■ Action item ■
Of all the lines in the entries below, give again exactly those starting at the line containing "DEFINITION. The statements" and ending at the line containing "s.env with agenda", both ends included, and no others.

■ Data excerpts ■
===============
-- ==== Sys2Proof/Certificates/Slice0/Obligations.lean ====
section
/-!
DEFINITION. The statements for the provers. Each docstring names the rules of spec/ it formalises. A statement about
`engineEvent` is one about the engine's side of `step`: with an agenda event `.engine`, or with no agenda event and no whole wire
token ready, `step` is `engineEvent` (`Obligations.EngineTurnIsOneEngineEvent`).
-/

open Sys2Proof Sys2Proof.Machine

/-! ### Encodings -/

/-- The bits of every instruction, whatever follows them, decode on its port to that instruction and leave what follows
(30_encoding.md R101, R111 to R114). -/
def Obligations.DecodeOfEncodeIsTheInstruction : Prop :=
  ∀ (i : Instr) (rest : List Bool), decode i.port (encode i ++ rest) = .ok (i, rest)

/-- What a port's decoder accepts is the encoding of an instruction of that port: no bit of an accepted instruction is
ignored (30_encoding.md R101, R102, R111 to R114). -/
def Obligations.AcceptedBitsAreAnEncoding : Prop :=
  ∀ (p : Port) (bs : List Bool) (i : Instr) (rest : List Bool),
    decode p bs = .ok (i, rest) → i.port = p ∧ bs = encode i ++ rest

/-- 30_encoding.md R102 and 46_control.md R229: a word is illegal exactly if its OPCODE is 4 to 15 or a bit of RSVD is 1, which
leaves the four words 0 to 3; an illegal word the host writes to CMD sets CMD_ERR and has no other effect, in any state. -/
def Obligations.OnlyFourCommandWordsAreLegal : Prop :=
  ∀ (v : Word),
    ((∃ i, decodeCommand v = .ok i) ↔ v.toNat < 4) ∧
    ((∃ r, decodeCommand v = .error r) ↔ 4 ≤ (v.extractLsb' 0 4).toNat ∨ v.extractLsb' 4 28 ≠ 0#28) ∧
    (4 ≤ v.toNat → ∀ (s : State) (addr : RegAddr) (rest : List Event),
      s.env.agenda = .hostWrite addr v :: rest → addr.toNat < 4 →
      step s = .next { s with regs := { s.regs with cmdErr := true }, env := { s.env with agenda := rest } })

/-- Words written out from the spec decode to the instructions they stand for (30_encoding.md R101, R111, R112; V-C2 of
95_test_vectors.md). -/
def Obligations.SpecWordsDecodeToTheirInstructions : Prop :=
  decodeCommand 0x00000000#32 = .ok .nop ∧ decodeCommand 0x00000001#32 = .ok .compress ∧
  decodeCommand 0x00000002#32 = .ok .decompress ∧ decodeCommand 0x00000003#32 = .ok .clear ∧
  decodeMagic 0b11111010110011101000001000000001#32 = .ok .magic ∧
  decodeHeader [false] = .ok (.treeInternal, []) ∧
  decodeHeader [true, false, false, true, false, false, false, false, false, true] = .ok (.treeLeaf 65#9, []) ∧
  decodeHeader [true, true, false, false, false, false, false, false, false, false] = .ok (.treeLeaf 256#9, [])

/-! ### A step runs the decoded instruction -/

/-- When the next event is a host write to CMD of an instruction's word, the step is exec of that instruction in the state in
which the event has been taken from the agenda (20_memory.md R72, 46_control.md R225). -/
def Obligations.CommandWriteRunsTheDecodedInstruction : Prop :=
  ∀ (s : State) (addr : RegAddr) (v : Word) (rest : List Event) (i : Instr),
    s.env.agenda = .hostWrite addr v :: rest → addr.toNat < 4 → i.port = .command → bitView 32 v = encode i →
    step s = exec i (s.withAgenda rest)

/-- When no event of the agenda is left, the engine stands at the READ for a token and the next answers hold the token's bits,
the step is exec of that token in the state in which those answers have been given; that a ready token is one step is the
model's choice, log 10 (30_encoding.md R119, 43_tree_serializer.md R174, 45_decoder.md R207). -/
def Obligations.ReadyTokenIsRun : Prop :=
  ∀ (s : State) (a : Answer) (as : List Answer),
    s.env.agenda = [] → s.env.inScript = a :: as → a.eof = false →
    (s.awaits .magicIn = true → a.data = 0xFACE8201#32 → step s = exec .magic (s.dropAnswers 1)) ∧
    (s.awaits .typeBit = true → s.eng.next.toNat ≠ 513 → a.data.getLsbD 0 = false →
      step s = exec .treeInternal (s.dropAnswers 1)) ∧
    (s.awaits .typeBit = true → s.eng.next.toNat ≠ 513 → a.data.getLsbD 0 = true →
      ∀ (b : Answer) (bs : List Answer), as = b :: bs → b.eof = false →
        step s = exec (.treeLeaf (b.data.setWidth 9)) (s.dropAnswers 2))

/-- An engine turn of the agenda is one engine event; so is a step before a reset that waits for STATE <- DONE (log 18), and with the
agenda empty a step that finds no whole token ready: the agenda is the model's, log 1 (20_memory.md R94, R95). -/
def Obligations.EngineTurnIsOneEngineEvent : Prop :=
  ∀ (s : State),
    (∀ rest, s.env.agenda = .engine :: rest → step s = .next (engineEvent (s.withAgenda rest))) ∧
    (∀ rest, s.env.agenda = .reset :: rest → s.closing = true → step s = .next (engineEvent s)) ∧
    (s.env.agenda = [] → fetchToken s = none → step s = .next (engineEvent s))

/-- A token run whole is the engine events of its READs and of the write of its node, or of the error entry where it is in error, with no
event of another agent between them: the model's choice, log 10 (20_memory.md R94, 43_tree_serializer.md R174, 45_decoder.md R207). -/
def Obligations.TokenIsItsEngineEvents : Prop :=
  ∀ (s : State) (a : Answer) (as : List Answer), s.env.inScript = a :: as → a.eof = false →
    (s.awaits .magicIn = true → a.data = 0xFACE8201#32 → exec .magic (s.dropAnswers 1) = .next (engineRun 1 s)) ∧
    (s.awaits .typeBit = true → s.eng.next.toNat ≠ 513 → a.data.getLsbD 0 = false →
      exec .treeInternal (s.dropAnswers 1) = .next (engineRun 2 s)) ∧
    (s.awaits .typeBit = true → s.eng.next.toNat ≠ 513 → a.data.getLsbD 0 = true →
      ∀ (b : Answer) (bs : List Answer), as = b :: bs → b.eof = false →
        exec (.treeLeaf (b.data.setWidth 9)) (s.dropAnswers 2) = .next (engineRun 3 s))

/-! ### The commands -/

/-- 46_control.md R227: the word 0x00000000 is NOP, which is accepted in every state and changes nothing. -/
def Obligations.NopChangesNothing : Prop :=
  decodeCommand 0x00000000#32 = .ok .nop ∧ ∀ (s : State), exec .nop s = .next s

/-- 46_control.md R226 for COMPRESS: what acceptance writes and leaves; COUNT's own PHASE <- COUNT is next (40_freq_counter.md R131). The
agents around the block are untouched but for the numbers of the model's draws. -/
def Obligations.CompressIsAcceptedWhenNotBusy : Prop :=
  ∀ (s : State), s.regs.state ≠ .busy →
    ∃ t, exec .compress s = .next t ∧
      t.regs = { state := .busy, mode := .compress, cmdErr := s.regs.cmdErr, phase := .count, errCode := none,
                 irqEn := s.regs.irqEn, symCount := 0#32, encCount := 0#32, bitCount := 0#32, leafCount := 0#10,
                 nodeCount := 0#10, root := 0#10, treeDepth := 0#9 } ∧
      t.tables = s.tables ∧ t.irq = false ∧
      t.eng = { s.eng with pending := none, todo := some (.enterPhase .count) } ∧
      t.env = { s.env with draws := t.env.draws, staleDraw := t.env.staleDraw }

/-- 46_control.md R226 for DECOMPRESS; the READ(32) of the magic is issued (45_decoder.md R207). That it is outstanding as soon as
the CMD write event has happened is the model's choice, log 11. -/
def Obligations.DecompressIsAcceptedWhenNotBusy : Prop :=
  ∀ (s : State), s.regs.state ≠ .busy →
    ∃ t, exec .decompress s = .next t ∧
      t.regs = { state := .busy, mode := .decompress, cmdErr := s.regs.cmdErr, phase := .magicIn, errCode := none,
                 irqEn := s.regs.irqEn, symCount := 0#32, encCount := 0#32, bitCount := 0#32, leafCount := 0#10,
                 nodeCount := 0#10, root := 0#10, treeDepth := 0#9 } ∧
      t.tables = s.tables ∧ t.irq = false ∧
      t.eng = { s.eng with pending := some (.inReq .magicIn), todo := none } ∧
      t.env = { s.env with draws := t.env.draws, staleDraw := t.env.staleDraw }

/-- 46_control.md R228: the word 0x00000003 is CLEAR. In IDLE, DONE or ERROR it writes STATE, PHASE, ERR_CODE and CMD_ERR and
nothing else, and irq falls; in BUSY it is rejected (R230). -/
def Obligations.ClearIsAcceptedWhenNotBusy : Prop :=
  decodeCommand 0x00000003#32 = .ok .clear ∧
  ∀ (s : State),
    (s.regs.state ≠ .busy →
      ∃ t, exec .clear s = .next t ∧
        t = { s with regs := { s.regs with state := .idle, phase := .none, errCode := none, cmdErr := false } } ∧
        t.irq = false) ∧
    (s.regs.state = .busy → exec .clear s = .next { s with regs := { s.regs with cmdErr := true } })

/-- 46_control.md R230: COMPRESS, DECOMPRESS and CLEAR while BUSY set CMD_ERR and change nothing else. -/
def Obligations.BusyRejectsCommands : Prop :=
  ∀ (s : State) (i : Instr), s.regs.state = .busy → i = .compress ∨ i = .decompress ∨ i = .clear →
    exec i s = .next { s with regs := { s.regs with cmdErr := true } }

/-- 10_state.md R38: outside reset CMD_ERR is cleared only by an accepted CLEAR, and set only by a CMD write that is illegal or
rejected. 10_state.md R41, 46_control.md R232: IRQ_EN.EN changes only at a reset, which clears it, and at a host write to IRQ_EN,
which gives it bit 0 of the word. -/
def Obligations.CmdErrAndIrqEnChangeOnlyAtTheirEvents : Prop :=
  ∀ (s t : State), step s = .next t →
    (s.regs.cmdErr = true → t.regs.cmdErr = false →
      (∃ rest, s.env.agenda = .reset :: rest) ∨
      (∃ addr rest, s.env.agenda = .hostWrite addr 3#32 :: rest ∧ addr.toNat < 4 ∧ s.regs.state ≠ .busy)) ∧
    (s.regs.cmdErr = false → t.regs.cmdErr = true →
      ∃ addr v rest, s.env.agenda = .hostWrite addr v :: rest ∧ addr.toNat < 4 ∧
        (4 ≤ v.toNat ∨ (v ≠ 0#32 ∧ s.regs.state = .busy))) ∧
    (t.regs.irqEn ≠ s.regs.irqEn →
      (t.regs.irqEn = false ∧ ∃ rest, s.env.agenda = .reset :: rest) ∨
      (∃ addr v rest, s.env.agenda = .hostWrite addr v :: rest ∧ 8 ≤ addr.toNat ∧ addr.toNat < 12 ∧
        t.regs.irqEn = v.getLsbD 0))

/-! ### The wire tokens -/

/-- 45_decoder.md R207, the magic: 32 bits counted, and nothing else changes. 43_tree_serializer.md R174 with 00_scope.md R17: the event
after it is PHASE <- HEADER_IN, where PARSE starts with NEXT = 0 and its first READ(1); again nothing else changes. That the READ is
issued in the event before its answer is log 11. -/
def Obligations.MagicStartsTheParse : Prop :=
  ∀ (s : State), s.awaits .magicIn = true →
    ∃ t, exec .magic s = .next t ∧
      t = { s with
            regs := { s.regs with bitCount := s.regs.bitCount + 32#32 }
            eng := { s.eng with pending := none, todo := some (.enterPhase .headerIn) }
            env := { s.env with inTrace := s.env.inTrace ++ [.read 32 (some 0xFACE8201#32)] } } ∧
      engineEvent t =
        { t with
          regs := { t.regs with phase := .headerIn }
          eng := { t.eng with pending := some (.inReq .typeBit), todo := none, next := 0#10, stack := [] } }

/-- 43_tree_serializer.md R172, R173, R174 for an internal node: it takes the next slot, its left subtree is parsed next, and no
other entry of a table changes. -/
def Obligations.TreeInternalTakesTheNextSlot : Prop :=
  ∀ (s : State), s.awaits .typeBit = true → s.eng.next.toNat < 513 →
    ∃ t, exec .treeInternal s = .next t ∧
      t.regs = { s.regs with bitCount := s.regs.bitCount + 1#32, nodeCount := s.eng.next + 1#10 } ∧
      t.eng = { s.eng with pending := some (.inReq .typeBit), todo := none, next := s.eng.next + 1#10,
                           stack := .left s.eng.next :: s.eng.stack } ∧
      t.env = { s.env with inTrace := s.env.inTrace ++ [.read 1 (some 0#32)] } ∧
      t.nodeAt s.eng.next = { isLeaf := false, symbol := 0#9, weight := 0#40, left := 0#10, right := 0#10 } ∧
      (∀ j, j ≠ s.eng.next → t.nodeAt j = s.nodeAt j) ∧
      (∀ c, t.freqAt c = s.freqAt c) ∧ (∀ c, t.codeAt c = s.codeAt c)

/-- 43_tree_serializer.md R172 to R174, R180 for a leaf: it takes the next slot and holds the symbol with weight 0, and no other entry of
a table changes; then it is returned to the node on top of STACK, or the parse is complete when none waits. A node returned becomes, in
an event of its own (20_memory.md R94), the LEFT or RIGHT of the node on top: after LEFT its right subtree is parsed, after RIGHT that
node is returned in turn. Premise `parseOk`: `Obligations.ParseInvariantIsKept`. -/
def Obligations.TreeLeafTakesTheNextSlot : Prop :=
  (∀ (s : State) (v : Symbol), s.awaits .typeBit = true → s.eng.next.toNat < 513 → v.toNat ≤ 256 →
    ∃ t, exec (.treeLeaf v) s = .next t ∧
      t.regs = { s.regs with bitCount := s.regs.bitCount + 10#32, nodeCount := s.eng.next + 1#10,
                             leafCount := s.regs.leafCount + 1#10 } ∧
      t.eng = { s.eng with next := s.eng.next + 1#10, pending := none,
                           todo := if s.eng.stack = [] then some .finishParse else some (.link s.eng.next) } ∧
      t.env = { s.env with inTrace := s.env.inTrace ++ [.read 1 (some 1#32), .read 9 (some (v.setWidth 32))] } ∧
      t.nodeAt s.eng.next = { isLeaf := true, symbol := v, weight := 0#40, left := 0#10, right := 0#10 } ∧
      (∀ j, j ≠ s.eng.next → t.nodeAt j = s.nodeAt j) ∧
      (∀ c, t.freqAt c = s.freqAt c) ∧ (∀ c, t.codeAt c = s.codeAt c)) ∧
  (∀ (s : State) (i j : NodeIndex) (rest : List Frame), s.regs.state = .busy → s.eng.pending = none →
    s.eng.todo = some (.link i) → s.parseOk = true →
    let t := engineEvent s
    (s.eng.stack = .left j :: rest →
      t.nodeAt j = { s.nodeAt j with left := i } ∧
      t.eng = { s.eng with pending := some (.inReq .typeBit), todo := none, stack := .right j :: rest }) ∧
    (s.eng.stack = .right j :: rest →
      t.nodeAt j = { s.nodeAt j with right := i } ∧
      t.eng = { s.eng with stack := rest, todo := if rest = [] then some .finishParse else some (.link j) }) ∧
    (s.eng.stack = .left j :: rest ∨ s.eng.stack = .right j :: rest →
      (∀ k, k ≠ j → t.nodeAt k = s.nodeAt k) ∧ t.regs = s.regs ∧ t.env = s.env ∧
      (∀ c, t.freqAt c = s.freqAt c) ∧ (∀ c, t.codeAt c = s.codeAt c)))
===============
■ Answer to this problem ■
DEFINITION. The statements for the provers. Each docstring names the rules of spec/ it formalises. A statement about
`engineEvent` is one about the engine's side of `step`: with an agenda event `.engine`, or with no agenda event and no whole wire
token ready, `step` is `engineEvent` (`Obligations.EngineTurnIsOneEngineEvent`).
-/

open Sys2Proof Sys2Proof.Machine

/-! ### Encodings -/

/-- The bits of every instruction, whatever follows them, decode on its port to that instruction and leave what follows
(30_encoding.md R101, R111 to R114). -/
def Obligations.DecodeOfEncodeIsTheInstruction : Prop :=
  ∀ (i : Instr) (rest : List Bool), decode i.port (encode i ++ rest) = .ok (i, rest)

/-- What a port's decoder accepts is the encoding of an instruction of that port: no bit of an accepted instruction is
ignored (30_encoding.md R101, R102, R111 to R114). -/
def Obligations.AcceptedBitsAreAnEncoding : Prop :=
  ∀ (p : Port) (bs : List Bool) (i : Instr) (rest : List Bool),
    decode p bs = .ok (i, rest) → i.port = p ∧ bs = encode i ++ rest

/-- 30_encoding.md R102 and 46_control.md R229: a word is illegal exactly if its OPCODE is 4 to 15 or a bit of RSVD is 1, which
leaves the four words 0 to 3; an illegal word the host writes to CMD sets CMD_ERR and has no other effect, in any state. -/
def Obligations.OnlyFourCommandWordsAreLegal : Prop :=
  ∀ (v : Word),
    ((∃ i, decodeCommand v = .ok i) ↔ v.toNat < 4) ∧
    ((∃ r, decodeCommand v = .error r) ↔ 4 ≤ (v.extractLsb' 0 4).toNat ∨ v.extractLsb' 4 28 ≠ 0#28) ∧
    (4 ≤ v.toNat → ∀ (s : State) (addr : RegAddr) (rest : List Event),
      s.env.agenda = .hostWrite addr v :: rest → addr.toNat < 4 →
      step s = .next { s with regs := { s.regs with cmdErr := true }, env := { s.env with agenda := rest } })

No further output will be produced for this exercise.